遅くなってしまった分、手荷物引き取りの待ち時間は少ないだろう、とターンテーブルに向かうとベルトコンベヤーは既に停止済みで、イヤな予感がする。見ると隣席だったメタルファンがいて「僕らの荷物は乗らなかったらしいよ」と声をかけてきた。バゲージクレームデスクの女性係員は
「通常ですとパリからは午後もフライトがありますが、あいにく今日は空港がストで欠航のため、荷物は明日の午前便にしか乗りません。ホテルに配送しますので。こちらの書類に住所と名前を書いてください」と言う。

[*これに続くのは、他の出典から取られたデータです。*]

-- ==== Sys2Proof/Laws/EffectsWire.lean ====
section
/-! SUPPORT. The effect of each operation of fetching, arriving packets and their placement:
the parts of the state it may change (`Eff`, Laws/Effects.lean). -/

set_option autoImplicit false
set_option linter.unusedTactic false
set_option linter.unreachableTactic false
set_option linter.unusedSimpArgs false
set_option Elab.async false

namespace Sys2Proof.Machine

/-! ### Machine/Fetch.lean -/

theorem serialize_eff (s : State) (p : Packet) (tick : Bool) : Eff (.clock :: .gloves :: .casks :: .vintages :: answering) s (serialize s p tick) := by
  unfold serialize
  repeat' (first
    | (with_reducible assumption)
    | (with_reducible exact Eff.refl _ _)
    | ((with_reducible refine Eff.step ?_ (Eff.snd_of (by assumption) (serializeTick_eff ..)) ?hc); case hc => rfl)
    | ((with_reducible refine Eff.step ?_ (serializeTick_eff ..) ?hc); case hc => rfl)
    | ((with_reducible show Eff _ _ (fenceAt ..)); (with_reducible refine Eff.step ?_ (fenceAt_eff ..) ?hc); case hc => rfl)
    | (with_reducible refine Eff.mapGetD ?_ (fun k => ?_))
    | (with_reducible refine Eff.foldl ?_ (fun s x => ?_))
    | dsimp only
    | dsimp only [Option.getD_some, Option.getD_none]
    | split
    | (with_reducible apply Eff.of_rec (s := _))
    | (with_reducible exact .inl rfl)
    | (with_reducible rfl)
    | exact .inr rfl
    | (with_reducible exact .inl ⟨rfl, rfl, rfl, rfl⟩)
    | (with_reducible exact .inl (map_map_keep (fun _ => by first | rfl | ((try dsimp only); split <;> rfl))))
    | simp only [List.length_map, length_mapIf, length_setAt]
    | exact .inr ⟨rfl, by first | exact id | simp only [length_setAt, length_mapIf]⟩
    | exact .inr ⟨rfl, fun h => all_filter h⟩
    | exact .inr ⟨rfl, fun h => wf_set h _ _⟩
    | exact .inr ⟨rfl, fun h => wf_writeN h _ _⟩)

theorem takePacket_eff (s : State) (q : Queue) (h : List Byte) (cycle : Nat) : Eff (.clock :: .gloves :: .casks :: .vintages :: answering) s (takePacket s q h cycle) := by
  unfold takePacket
  repeat' (first
    | (with_reducible exact Eff.refl _ _)
    | ((with_reducible show Eff _ _ (consumeSlots ..)); (with_reducible refine Eff.step ?_ (consumeSlots_eff ..) ?hc); case hc => rfl)
    | ((with_reducible show Eff _ _ (answerUndispatched ..)); (with_reducible refine Eff.step ?_ (answerUndispatched_eff ..) ?hc); case hc => rfl)
    | ((with_reducible show Eff _ _ (setQueue ..)); (with_reducible refine Eff.step ?_ (setQueue_eff ..) ?hc); case hc => rfl)
    | ((with_reducible show Eff _ _ (serialize ..)); (with_reducible refine Eff.step ?_ (serialize_eff ..) ?hc); case hc => rfl)
    | split)

theorem failHeader_eff (s : State) (q : Queue) (h : List Byte) (cycle : Nat) : Eff [.vectors, .side, .inject, .wire, .sessions, .queues, .outstanding, .conns] s (failHeader s q h cycle) := by
  unfold failHeader
  repeat' (first
    | (with_reducible exact Eff.refl _ _)
    | ((with_reducible show Eff _ _ (setQueue ..)); (with_reducible refine Eff.step ?_ (setQueue_eff ..) ?hc); case hc => rfl)
    | ((with_reducible show Eff _ _ (answerUndispatched ..)); (with_reducible refine Eff.step ?_ (answerUndispatched_eff ..) ?hc); case hc => rfl))

theorem execCommandFetch_eff (queue cycle : Nat) (s : State) {t : State} (h : execCommandFetch queue cycle s = .next t) : Eff (.clock :: .gloves :: .casks :: .vintages :: answering) s t := by
  unfold execCommandFetch at h
  try dsimp only [bind, Except.bind, Except.map, pure, Except.pure, Option.map] at h
  repeat' (first
    | (split at h)
    | (replace h := ok_fst h; subst h)
    | (replace h := Except.ok.inj h; subst h)
    | (replace h := Host.Outcome.next.inj h; subst h)
    | (replace h := Option.some.inj h; subst h)
    | cases h
    | (dsimp only at h))
  all_goals repeat' (first
    | (with_reducible assumption)
    | (with_reducible exact Eff.refl _ _)
    | ((with_reducible show Eff _ _ (failCommandRing ..)); (with_reducible refine Eff.step ?_ (failCommandRing_eff ..) ?hc); case hc => rfl)
    | ((with_reducible show Eff _ _ (failHeader ..)); (with_reducible refine Eff.step ?_ (failHeader_eff ..) ?hc); case hc => rfl)
    | ((with_reducible show Eff _ _ (takePacket ..)); (with_reducible refine Eff.step ?_ (takePacket_eff ..) ?hc); case hc => rfl)
    | (with_reducible refine Eff.mapGetD ?_ (fun k => ?_))
    | (with_reducible refine Eff.foldl ?_ (fun s x => ?_))
    | dsimp only
    | dsimp only [Option.getD_some, Option.getD_none]
    | split
    | simp only [List.length_map, length_mapIf, length_setAt])

theorem execStagedPromotion_eff (order : Nat) (s : State) {t : State} (h : execStagedPromotion order s = .next t) : Eff [.staged] s t := by
  unfold execStagedPromotion at h
  repeat' (first
    | (split at h)
    | (replace h := Host.Outcome.next.inj h; subst h))
  all_goals repeat' (first
    | (with_reducible exact Eff.refl _ _)
    | dsimp only
    | (with_reducible apply Eff.of_rec (s := _))
    | (with_reducible exact .inl rfl)
    | exact .inr rfl
    | (with_reducible exact .inl ⟨rfl, rfl, rfl, rfl⟩))

/-! ### Machine/Ingress.lean -/

theorem sendAck_eff (s : State) (cid : Nat) (resp : Bool) : Eff [.inject, .wire, .conns] s (sendAck s cid resp) := by
  unfold sendAck
  repeat' (first
    | (with_reducible exact Eff.refl _ _)
    | ((with_reducible show Eff _ _ (setConn ..)); (with_reducible refine Eff.step ?_ (setConn_eff ..) ?hc); case hc => rfl)
    | ((with_reducible show Eff _ _ (sendControl ..)); (with_reducible refine Eff.step ?_ (sendControl_eff ..) ?hc); case hc => rfl)
    | split)

theorem sendStatus_eff (s : State) (cid psn : Nat) (st : Status) (detail : Nat) : Eff [.inject, .wire, .conns] s (sendStatus s cid psn st detail) := by
  unfold sendStatus
  repeat' (first
    | (with_reducible exact Eff.refl _ _)
    | ((with_reducible show Eff _ _ (sendControl ..)); (with_reducible refine Eff.step ?_ (sendControl_eff ..) ?hc); case hc => rfl))

theorem sendNak_eff (s : State) (cid port psn : Nat) (st : Status) (detail : Nat) : Eff [.ports, .inject, .wire, .conns] s (sendNak s cid port psn st detail) := by
  unfold sendNak
  repeat' (first
    | (with_reducible exact Eff.refl _ _)
    | ((with_reducible show Eff _ _ (sendStatus ..)); (with_reducible refine Eff.step ?_ (sendStatus_eff ..) ?hc); case hc => rfl)
    | ((with_reducible show Eff _ _ (setPort ..)); (with_reducible refine Eff.step ?_ (setPort_eff_p _ _ _ (fun _ => by first | (with_reducible rfl) | ((try dsimp only); split <;> (with_reducible rfl)))) ?hc); case hc => rfl))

「チェックインの時、撮っておいたトランクの写真です。色はブリティッシュグリーンで、ブルーのネームタグとベルトが目印です」
羽田のチェックインの際、用心しipadで記録写真を撮っていたが、まさかの展開になってしまった。
手荷物引き取りの出口で、別の係官に呼び止められた。入国にあたり荷物の検査をするとのことで、手荷物をX線の機械に乗せる。
「荷物はこれだけ?」
「トランクがロスバゲになって、今日はこの手荷物だけなんです。ジャケットやメイク用品やら、必需品がトランクの中なので、途方に暮れています」
「あなたならメイクしなくたって、大丈夫でしょう」
「そんなご冗談を」
どことなく係官がMaidenのニコ マクブレインに似ていることもあり、ついロスバゲを愚痴ってしまったが、片目をつぶりながら切り返してきたやり取りに、気持ちがほぐれた。
それにしても寒い。
パリでは感じなかったが、スリードッツの半袖シャツに薄手のセーターでは堪える。
イギリスの夏の寒さは以前の滞在で身に染みて、パッカブルのダウンを持ってきてはいるが、トランクの中だ。とりあえずホテルに行って、アーリーチェックインを交渉しようと、空港からタクシーに乗り込んだ。